All lines up to and including the one that contains "def unitMode (_" are to be transcribed exactly, starting from the first line of the records.

* * * * * * *

-- ==== Sys2Proof/Machine/VecMem.lean ====
section
/-! DEFINITION. The vector memory words and the vector atomics: what each decodes to and posts (spec chapters 08 and 13, R154 to
R162, R251). -/
namespace Sys2Proof.Machine

def clsMem : Cls := { mem := true }

/-- An index vector: an integer tag of 8 bits or more that holds vl elements (R155). -/
def idxTy (s : State) (r : VRegNo) : Option ITag :=
  match s.opT r.toNat 1 with
  | some (.int _ t) => if 8 ≤ t.w then some t else none
  | _ => none

/-- A load or store through vd's own tag (R155): `sub` admits sub-byte tags. -/
def vmem (c : Bool) (d : VRegNo) (s : State) (sub : Bool) (field : State → Bool) (mode : State → Option VMode)
    (more : State → Bool) (p : PGov) (op : Nat → VMode → Word → Vop) (a : SReg) : Res :=
  vword s c clsMem true (fun s => s.grp d && field s) fun s =>
    match s.opT d.toNat 1, mode s with
    | some td, some m =>
      if (sub || decide (8 ≤ td.w)) && more s then some (postOnly (op td.w m (s.rd a)) (some p)) else none
    | _, _ => none

def yes (_ : State) : Bool := true
def unitMode (_ : State) : Option VMode := some .unit
def strideMode (x : SReg) (s : State) : Option VMode := some (.strided (s.rd x))
def idxMode (i : VRegNo) (s : State) : Option VMode := (idxTy s i).map fun t => .indexed i.toNat t

/-- The f groups of a segment word end at or below v31, and carry vd's tag byte (R155). -/
def segFits (d : VRegNo) (f : Nat) (s : State) : Bool := decide (d.toNat + f * 2 ^ s.ct.g ≤ 32)
def segTags (d : VRegNo) (f : Nat) (s : State) : Bool :=
  (List.range f).all fun i => (s.ct.vtype[d.toNat + i * 2 ^ s.ct.g]?) == (s.ct.vtype[d.toNat]?)

/-- The fields of a segment mode: f = mode5 - 2 (R154). -/
def segF (f : BitVec 5) : Nat := f.toNat - 2

def execVld (c : Bool) (d : VRegNo) (a : SReg) (p : PGov) (s : State) : Res :=
  vmem c d s true yes unitMode yes p (fun w m b => .load d.toNat w m b false) a
def execVldS (c : Bool) (d : VRegNo) (a x : SReg) (p : PGov) (s : State) : Res :=
  vmem c d s false yes (strideMode x) yes p (fun w m b => .load d.toNat w m b false) a
def execVldX (c : Bool) (d : VRegNo) (a : SReg) (i : VRegNo) (p : PGov) (s : State) : Res :=
  vmem c d s false (fun s => s.grp i) (idxMode i) yes p (fun w m b => .load d.toNat w m b false) a
def execVldff (c : Bool) (d : VRegNo) (a : SReg) (p : PGov) (s : State) : Res :=
  vmem c d s true yes unitMode yes p (fun w m b => .load d.toNat w m b true) a
def execVldseg (c : Bool) (d : VRegNo) (a : SReg) (p : PGov) (f : BitVec 5) (s : State) : Res :=
  vmem c d s false (segFits d (segF f)) (fun _ => some (.seg (segF f))) (segTags d (segF f)) p
    (fun w m b => .load d.toNat w m b false) a
def execVst (c : Bool) (d : VRegNo) (a : SReg) (p : PGov) (s : State) : Res :=
  vmem c d s true yes unitMode yes p (fun w m b => .store d.toNat w m b false) a
def execVstS (c : Bool) (d : VRegNo) (a x : SReg) (p : PGov) (s : State) : Res :=
  vmem c d s false yes (strideMode x) yes p (fun w m b => .store d.toNat w m b false) a
def execVstX (c : Bool) (d : VRegNo) (a : SReg) (i : VRegNo) (p : PGov) (s : State) : Res :=
  vmem c d s false (fun s => s.grp i) (idxMode i) yes p (fun w m b => .store d.toNat w m b false) a
def execVsto (c : Bool) (d : VRegNo) (a : SReg) (p : PGov) (s : State) : Res :=
  vmem c d s false yes unitMode yes p (fun w m b => .store d.toNat w m b true) a
def execVstseg (c : Bool) (d : VRegNo) (a : SReg) (p : PGov) (f : BitVec 5) (s : State) : Res :=
  vmem c d s false (segFits d (segF f)) (fun _ => some (.seg (segF f))) (segTags d (segF f)) p
    (fun w m b => .store d.toNat w m b false) a
def execVstoStrided (c : Bool) (d : VRegNo) (a x : SReg) (p : PGov) (s : State) : Res :=
  vmem c d s false yes (strideMode x) yes p (fun w m b => .store d.toNat w m b true) a

/-- VAMO (R251): vd tagged i32, u32, i64 or u64. -/
def vamo (op : AmoOp) (c : Bool) (d : VRegNo) (a : SReg) (i : VRegNo) (p : PGov) (s : State) : Res :=
  vword s c clsMem true (fun s => s.grp d && s.grp i) fun s =>
    match s.opT d.toNat 1, idxTy s i with
    | some (.int _ t), some it =>
      if 32 ≤ t.w then some (postOnly (.vamo op d.toNat t i.toNat it (s.rd a)) (some p)) else none
    | _, _ => none
def execVamoAdd (c : Bool) (d : VRegNo) (a : SReg) (i : VRegNo) (p : PGov) (s : State) : Res := vamo .add c d a i p s
def execVamoSwap (c : Bool) (d : VRegNo) (a : SReg) (i : VRegNo) (p : PGov) (s : State) : Res := vamo .swap c d a i p s
def execVamoAnd (c : Bool) (d : VRegNo) (a : SReg) (i : VRegNo) (p : PGov) (s : State) : Res := vamo .and c d a i p s
def execVamoOr (c : Bool) (d : VRegNo) (a : SReg) (i : VRegNo) (p : PGov) (s : State) : Res := vamo .or c d a i p s
def execVamoXor (c : Bool) (d : VRegNo) (a : SReg) (i : VRegNo) (p : PGov) (s : State) : Res := vamo .xor c d a i p s
def execVamoMin (c : Bool) (d : VRegNo) (a : SReg) (i : VRegNo) (p : PGov) (s : State) : Res := vamo .min c d a i p s
def execVamoMax (c : Bool) (d : VRegNo) (a : SReg) (i : VRegNo) (p : PGov) (s : State) : Res := vamo .max c d a i p s

end Sys2Proof.Machine
end

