/-- Matrix words on registers (R193 to R203): MMAC, MMAC.M, MACZ, MACIN, MSWAP; a row index is taken modulo 2^64 (log 79). -/
def Obligations.MatrixRegisterWords : Prop :=
  ∀ (s : State) cv (c : Bool), MReady s → countConvoy s.ct.conv c { mat := true } = some cv →
    (∀ i k v x rows ta tp, (rows = none ∧ i = .mmac c k v x) ∨ (∃ p, rows = some p ∧ i = .mmacM c k v x p) → k.toNat < 12 → s.grp v = true →
      s.opT v.toNat 1 = some ta → planeTy s.ct.mx.actTag = some tp → mmacOk ta.code tp.code = true →
      let (m, n, d) := grantsOf s
      let row := fun i => (List.range (s.ct.vl / d)).find? fun r => rowAt s d (s.rd x) m rows i r
      let val := fun i j => macElem (accElem (s.ct.accOf k.toNat) i j) (dotExact ta tp
        ((List.range d).map fun q => s.ct.vget v.toNat ta.w ((row i).getD 0 * d + q))
        ((List.range d).map fun q => planeCell s.ct.mx.act q j % 2 ^ tp.w))
      ∃ acc fl, exec i s = .next (vdone s cv (s.ct.setAcc k.toNat acc) fl) ∧
        SlotWrites (s.ct.accOf k.toNat) acc (fun i j => (row i).isSome && decide (j < n)) (fun i j => (val i j).1) ∧
        fl = flagsOf (List.range 128) fun i => flagsOf (List.range 128) fun j =>
          if (row i).isSome && decide (j < n) then (val i j).2 else {}) ∧
    (∀ k, exec (.macz c k) s = .next (vdone s cv (s.ct.setAcc k.toNat 0) {})) ∧
    (∀ k v x t, k.toNat < 12 → s.grp v = true → s.opT v.toNat 1 = some t → t.code ∈ [13, 14, 15, 11, 12] →
      let (m, n, _) := grantsOf s
      let row := fun i => (List.range (s.ct.vl / n)).find? fun r => rowAt s n (s.rd x) m none i r
      let val := fun i j => cvtToFp fmtF32 .rne 0 false (t.val (s.ct.vget v.toNat t.w ((row i).getD 0 * n + j)))
      ∃ acc fl, exec (.macin c k v x) s = .next (vdone s cv (s.ct.setAcc k.toNat acc) fl) ∧
        SlotWrites (s.ct.accOf k.toNat) acc (fun i j => (row i).isSome && decide (j < n)) (fun i j => (val i j).1) ∧
        fl = flagsOf (List.range 128) fun i => flagsOf (List.range 128) fun j =>
          if (row i).isSome && decide (j < n) then (val i j).2 else {}) ∧
    exec (.mswap c) s = .next (vdone s cv { s.ct with mx := { s.ct.mx with
      act := s.ct.mx.sha, sha := s.ct.mx.act, actTag := s.ct.mx.shaTag, shaTag := s.ct.mx.actTag } } {})

/-- Matrix words on memory (R200 to R213) whose accesses all reach it: MLDS, MACLD, MACST, and the seed words MSOW, MSEEDGEN and
MSEEDSCAN. Their reads and stores are performed at once (VectorLoads and VectorStores say what a delayed one does, log 86). -/
def Obligations.MatrixMemoryWords : Prop :=
  ∀ (s : State) cv (c : Bool) (v : VRegNo) (x y : SReg) t (at_ : Nat → Nat → Loc), MReady s → Calm s → s.ct.lag = false → s.ct.prov = false → s.pkg.poison = [] →
    countConvoy s.ct.conv c { mat := true, mem := true } = some cv → s.ty v.toNat = some t →
    -- a type register that does not name a group (R214)
    (s.grp v = false → ∀ i k, i ∈ [Instr.mlds c v x y, .macld c k v x y, .macst c k v x y, .msow c v x, .mseedgen c v x y,
      .mseedscan c v x y] → exec i s = .next (raise s (trapIll 5))) ∧
    (s.grp v = true →
    let (m, n, d) := grantsOf s
    let reach := fun k q j a => Reaches s (max 1 (t.w / 8)) k notOrdered a (at_ q j)
    let shadow := fun (p : Plane) => { s.ct with mx := { s.ct.mx with
      sha := p, shaTag := ⟨t.byte, s.ct.a.fmt.toList.getD (t.byte.toNat % 8) 0⟩ } }
    (t.code ∈ [13, 14, 11, 3, 4, 12, 2] → mAligned t.w [s.rd x, s.rd y] →
      (∀ q j, q ∈ rowsTo s d → j < n → reach .load q j (rowAddr (s.rd x) (s.rd y) t.w q j)) →
      ∃ p c', noted (shadow p) c' ∧ exec (.mlds c v x y) s = .next (vdone s cv c' {}) ∧
        PlaneWrites s.ct.mx.sha p (fun q _ => decide (s.ct.vstart ≤ q ∨ d ≤ q))
          fun q j => if q < d ∧ j < n then (bytesOf s).getElem (at_ q j) t.w j else 0) ∧
    (∀ k : BitVec 4, k.toNat < 12 → t.code ∈ [13, 14, 15, 11, 12] → mAligned t.w [s.rd x, s.rd y] →
      (∀ q j, q ∈ rowsTo s m → j < n → reach .load q j (rowAddr (s.rd x) (s.rd y) t.w q j)) →
      let val := fun i j => cvtToFp fmtF32 .rne 0 false (t.val ((bytesOf s).getElem (at_ i j) t.w j))
      let on := fun i j => decide (s.ct.vstart ≤ i ∧ i < m ∧ j < n)
      ∃ acc c', noted (s.ct.setAcc k.toNat acc) c' ∧ exec (.macld c k v x y) s = .next (vdone s cv c'
          (flagsOf (List.range 128) fun i => flagsOf (List.range 128) fun j => if on i j then (val i j).2 else {})) ∧
        SlotWrites (s.ct.accOf k.toNat) acc on fun i j => (val i j).1) ∧
    (∀ k : BitVec 4, k.toNat < 12 → t.code ∈ [15, 13, 14, 11] → mAligned t.w [s.rd x, s.rd y] →
      (∀ q j, q ∈ rowsTo s m → j < n → reach .store q j (rowAddr (s.rd x) (s.rd y) t.w q j)) →
      let val := fun i j => convertValue true (.fp 0x78 fmtF32 32) t (rmAt s) (rndAt s (i * 128 + j)) (accElem (s.ct.accOf k.toNat) i j)
      ∃ u, exec (.macst c k v x y) s = .next u ∧
        SameRegs s { u with ct := { u.ct with a := s.ct.a } } cv ∧
        u.ct.a = s.ct.a.flag (flagsOf (rowsTo s m) fun i => flagsOf (List.range n) fun j => (val i j).2) ∧
        bytesOf u = storeRows t.w (fun i j => (val i j).1) at_ (rowsTo s m) n (bytesOf s)) ∧
    (t.code ∈ [13, 14, 11, 12] → ∀ l, (s.rd x).toNat % 64 = 0 → Reaches s 64 .load notOrdered (s.rd x) l →
      let r := (bytesOf s).get l 64
      seedRecOk r t.byte = true →
      let ws := seedWeights r t.fmtOf
      (∃ p c', noted (shadow p) c' ∧ exec (.msow c v x) s = .next (vdone s cv c' (ws.foldl (fun g z => g.or z.2) {})) ∧
        PlaneWrites s.ct.mx.sha p (fun _ _ => true) fun q j => (ws.getD (128 * q + j) (0, {})).1) ∧
      (mAligned t.w [s.rd y] → (∀ q j, q ∈ rowsTo s 128 → j < 128 → reach .store q j (rowAddr (s.rd y) (BitVec.ofNat 64 (16 * t.w)) t.w q j)) →
        ∃ u, exec (.mseedgen c v x y) s = .next u ∧ SameRegs s { u with ct := { u.ct with a := s.ct.a } } cv ∧
          u.ct.a = s.ct.a.flag (flagsOf (rowsTo s 128) fun i => flagsOf (List.range 128) fun j => (ws.getD (128 * i + j) (0, {})).2) ∧
          bytesOf u = storeRows t.w (fun i j => (ws.getD (128 * i + j) (0, {})).1) at_ (rowsTo s 128) 128 (bytesOf s))) ∧
    (t.code ∈ [13, 14, 15, 11, 12, 3, 2] → ∀ tile first count, x ≠ 0 → s.rd x = tile → s.rd (x + 1) = first → s.rd (x + 2) = count →
      mAligned t.w [tile] → count.toNat < 2 ^ 32 → y ≠ 0 →
      (count = 0 → exec (.mseedscan c v x y) s = .next (vdone s cv (scalarTo (scalarTo s.ct y (-1)) (y + 1) (BitVec.ofInt 64 (-(2 ^ 63)))) {})) ∧
      (count ≠ 0 → (∀ q j, q < 128 → j < 128 → reach .load q j (rowAddr tile (BitVec.ofNat 64 (16 * t.w)) t.w q j)) →
        let signs := (List.range 16384).map fun q => targetSign t ((bytesOf s).getElem (at_ (q / 128) (q % 128)) t.w (q % 128))
        let r := scanGo signs count.toNat first (-1, -(2 ^ 63))
        ∃ c', noted (scalarTo (scalarTo s.ct y r.1) (y + 1) (BitVec.ofInt 64 r.2)) c' ∧
          exec (.mseedscan c v x y) s = .next (vdone s cv c' {}))))

/-- VSAVE, VRESTORE, MSAVE and MRESTORE (R234 to R237) of images that all reach memory: the image's bytes; the fields of a valid image,
each in its range. -/
def Obligations.ContextImageWords : Prop :=
  ∀ (s : State) cv (c : Bool) (a : SReg) (at_ : Nat → Loc), MReady s → Calm s → countConvoy s.ct.conv c { solo := true } = some cv →
    (ImageReaches s .store (s.rd a) s.ct.vimgLen at_ →
      ∃ u, exec (.vsave c a) s = .next u ∧ SameRegs s u cv ∧ bytesOf u = storeImage at_ s.ct.vimgLen
        (vimage s.ct false s.ct.vtype.toList s.ct.vl s.ct.vsw s.ct.vstart s.ct.g s.ct.grantM s.ct.grantN s.ct.grantK) (bytesOf s)) ∧
    (ImageReaches s .store (s.rd a) mimgLen at_ →
      ∃ u, exec (.msave c a) s = .next u ∧ SameRegs s u cv ∧ bytesOf u = storeImage at_ mimgLen
        (mimage s.ct s.ct.grantM s.ct.grantN s.ct.grantK (s.ct.mx.actTag.code, s.ct.mx.actTag.fmt)
          (s.ct.mx.shaTag.code, s.ct.mx.shaTag.fmt)) (bytesOf s)) ∧
    (ImageReaches s .load (s.rd a) s.ct.vimgLen at_ →
      let img := imageAt at_ (bytesOf s) (s.ct.vimgLen / 128)
      let f := recField img
      vimageOk s.ct img = true → (∃ k, k ≤ 6 ∧ f 0x34 1 = 2 ^ (k + 1)) → f 0x29 1 ≤ 128 → f 0x2A 1 ≤ 128 → f 0x2B 1 ≤ 128 →
      f 0x30 4 ≤ min (s.ct.vlen * 2 ^ (f 0x28 1 % 4) / f 0x34 1) (s.ct.vlen / 2) →
      ∃ u, exec (.vrestore c a) s = .next u ∧ u.ct.vl = f 0x30 4 ∧ u.ct.vsw = f 0x34 1 ∧ u.ct.g = f 0x28 1 % 4 ∧
        u.ct.grantM = f 0x29 1 ∧ u.ct.grantN = f 0x2A 1 ∧ u.ct.grantK = f 0x2B 1 ∧ u.ct.vstart = f 0x38 4 ∧
        (∀ r, r < 32 → u.ct.vtype[r]? = some (BitVec.ofNat 8 (f (8 + r) 1)) ∧
          u.ct.v[r]? = some (BitVec.ofNat vregBits (f (0x2100 + s.ct.vlen / 8 * r) (s.ct.vlen / 8)))) ∧
        (∀ q, 0 < q → q < 128 →
          u.ct.p[q]? = some (BitVec.ofNat predBits (f (0x2100 + 32 * (s.ct.vlen / 8) + s.ct.vlen / 16 * q) (s.ct.vlen / 16)))) ∧
        u.ct.fmask = BitVec.ofNat predBits (f (0x2100 + 32 * (s.ct.vlen / 8) + 128 * (s.ct.vlen / 16)) (s.ct.vlen / 16)) ∧
        u.ct.a = s.ct.a ∧ u.ct.mx = s.ct.mx ∧ u.ct.ex.x = s.ct.ex.x ∧ u.mem = s.mem ∧ u.sram = s.sram ∧ u.pkg = s.pkg) ∧
    (ImageReaches s .load (s.rd a) mimgLen at_ →
      let img := imageAt at_ (bytesOf s) (mimgLen / 128)
      let f := recField img
      mimageOk img = true → f 9 1 ≤ 128 → f 0xA 1 ≤ 128 → f 0xB 1 ≤ 128 →
      ∃ u, exec (.mrestore c a) s = .next u ∧ u.ct.grantM = f 9 1 ∧ u.ct.grantN = f 0xA 1 ∧ u.ct.grantK = f 0xB 1 ∧
        u.ct.mx.act = BitVec.ofNat planeBits (f 0x100 32768) ∧ u.ct.mx.sha = BitVec.ofNat planeBits (f 0x8100 32768) ∧
        u.ct.mx.actTag = ⟨BitVec.ofNat 8 (f 0x10 1), BitVec.ofNat 64 (f 0x14 4)⟩ ∧
        u.ct.mx.shaTag = ⟨BitVec.ofNat 8 (f 0x18 1), BitVec.ofNat 64 (f 0x1C 4)⟩ ∧
        (∀ k, k < 12 → u.ct.mx.acc[k]? = some (BitVec.ofNat accBits (f (0x10100 + 65536 * k) 65536))) ∧
        u.ct.v = s.ct.v ∧ u.ct.p = s.ct.p ∧ u.ct.a = s.ct.a ∧ u.ct.ex.x = s.ct.ex.x ∧ u.mem = s.mem ∧ u.sram = s.sram ∧ u.pkg = s.pkg)
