theorem vaddVx (c : Bool) (d : BitVec 5) (a : BitVec 5) (s : BitVec 6) (p : BitVec 3) : Statement (.vaddVx c d a s p) := by
  intro hwf
  obtain ⟨h0, h1, h2, h3, h4, h5, h6⟩ := parts_6_1_5_5_6_3_6 _ _ _ _ _ _ _ (w := encode (.vaddVx c d a s p)) rfl
  have hc := cbit_fld h1
  refine (decodeWord_vopVx h0).trans ?_
  generalize encode (.vaddVx c d a s p) = w at *
  unfold decVopVx
  rw [h6, h2, h3, h4, h5, hc]
  exact unlessSet_wf hwf rfl

theorem vsubVv (c : Bool) (d : BitVec 5) (a : BitVec 5) (b : BitVec 5) (p : BitVec 3) : Statement (.vsubVv c d a b p) := by
  intro hwf
  obtain ⟨h0, h1, h2, h3, h4, h5, h6⟩ := parts_6_1_5_5_5_3_7 _ _ _ _ _ _ _ (w := encode (.vsubVv c d a b p)) rfl
  have hc := cbit_fld h1
  refine (decodeWord_vopVv h0).trans ?_
  generalize encode (.vsubVv c d a b p) = w at *
  unfold decVopVv
  rw [h6, h2, h3, h4, h5, hc]
  exact unlessSet_wf hwf rfl

theorem vsubVx (c : Bool) (d : BitVec 5) (a : BitVec 5) (s : BitVec 6) (p : BitVec 3) : Statement (.vsubVx c d a s p) := by
  intro hwf
  obtain ⟨h0, h1, h2, h3, h4, h5, h6⟩ := parts_6_1_5_5_6_3_6 _ _ _ _ _ _ _ (w := encode (.vsubVx c d a s p)) rfl
  have hc := cbit_fld h1
  refine (decodeWord_vopVx h0).trans ?_
  generalize encode (.vsubVx c d a s p) = w at *
  unfold decVopVx
  rw [h6, h2, h3, h4, h5, hc]
  exact unlessSet_wf hwf rfl

theorem vmulVv (c : Bool) (d : BitVec 5) (a : BitVec 5) (b : BitVec 5) (p : BitVec 3) : Statement (.vmulVv c d a b p) := by
  intro hwf
  obtain ⟨h0, h1, h2, h3, h4, h5, h6⟩ := parts_6_1_5_5_5_3_7 _ _ _ _ _ _ _ (w := encode (.vmulVv c d a b p)) rfl
  have hc := cbit_fld h1
  refine (decodeWord_vopVv h0).trans ?_
  generalize encode (.vmulVv c d a b p) = w at *
  unfold decVopVv
  rw [h6, h2, h3, h4, h5, hc]
  exact unlessSet_wf hwf rfl

theorem vmulVx (c : Bool) (d : BitVec 5) (a : BitVec 5) (s : BitVec 6) (p : BitVec 3) : Statement (.vmulVx c d a s p) := by
  intro hwf
  obtain ⟨h0, h1, h2, h3, h4, h5, h6⟩ := parts_6_1_5_5_6_3_6 _ _ _ _ _ _ _ (w := encode (.vmulVx c d a s p)) rfl
  have hc := cbit_fld h1
  refine (decodeWord_vopVx h0).trans ?_
  generalize encode (.vmulVx c d a s p) = w at *
  unfold decVopVx
  rw [h6, h2, h3, h4, h5, hc]
  exact unlessSet_wf hwf rfl

theorem vmulhVv (c : Bool) (d : BitVec 5) (a : BitVec 5) (b : BitVec 5) (p : BitVec 3) : Statement (.vmulhVv c d a b p) := by
  intro hwf
  obtain ⟨h0, h1, h2, h3, h4, h5, h6⟩ := parts_6_1_5_5_5_3_7 _ _ _ _ _ _ _ (w := encode (.vmulhVv c d a b p)) rfl
  have hc := cbit_fld h1
  refine (decodeWord_vopVv h0).trans ?_
  generalize encode (.vmulhVv c d a b p) = w at *
  unfold decVopVv
  rw [h6, h2, h3, h4, h5, hc]
  exact unlessSet_wf hwf rfl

* * * * * * *

## Response to the task
-- ==== Sys2Proof/Machine/VecMem.lean ====
section
/-! DEFINITION. The vector memory words and the vector atomics: what each decodes to and posts (spec chapters 08 and 13, R154 to
R162, R251). -/
namespace Sys2Proof.Machine

def clsMem : Cls := { mem := true }

/-- An index vector: an integer tag of 8 bits or more that holds vl elements (R155). -/
def idxTy (s : State) (r : VRegNo) : Option ITag :=
  match s.opT r.toNat 1 with
  | some (.int _ t) => if 8 ≤ t.w then some t else none
  | _ => none

/-- A load or store through vd's own tag (R155): `sub` admits sub-byte tags. -/
def vmem (c : Bool) (d : VRegNo) (s : State) (sub : Bool) (field : State → Bool) (mode : State → Option VMode)
    (more : State → Bool) (p : PGov) (op : Nat → VMode → Word → Vop) (a : SReg) : Res :=
  vword s c clsMem true (fun s => s.grp d && field s) fun s =>
    match s.opT d.toNat 1, mode s with
    | some td, some m =>
      if (sub || decide (8 ≤ td.w)) && more s then some (postOnly (op td.w m (s.rd a)) (some p)) else none
    | _, _ => none

def yes (_ : State) : Bool := true
def unitMode (_ : State) : Option VMode := some .unit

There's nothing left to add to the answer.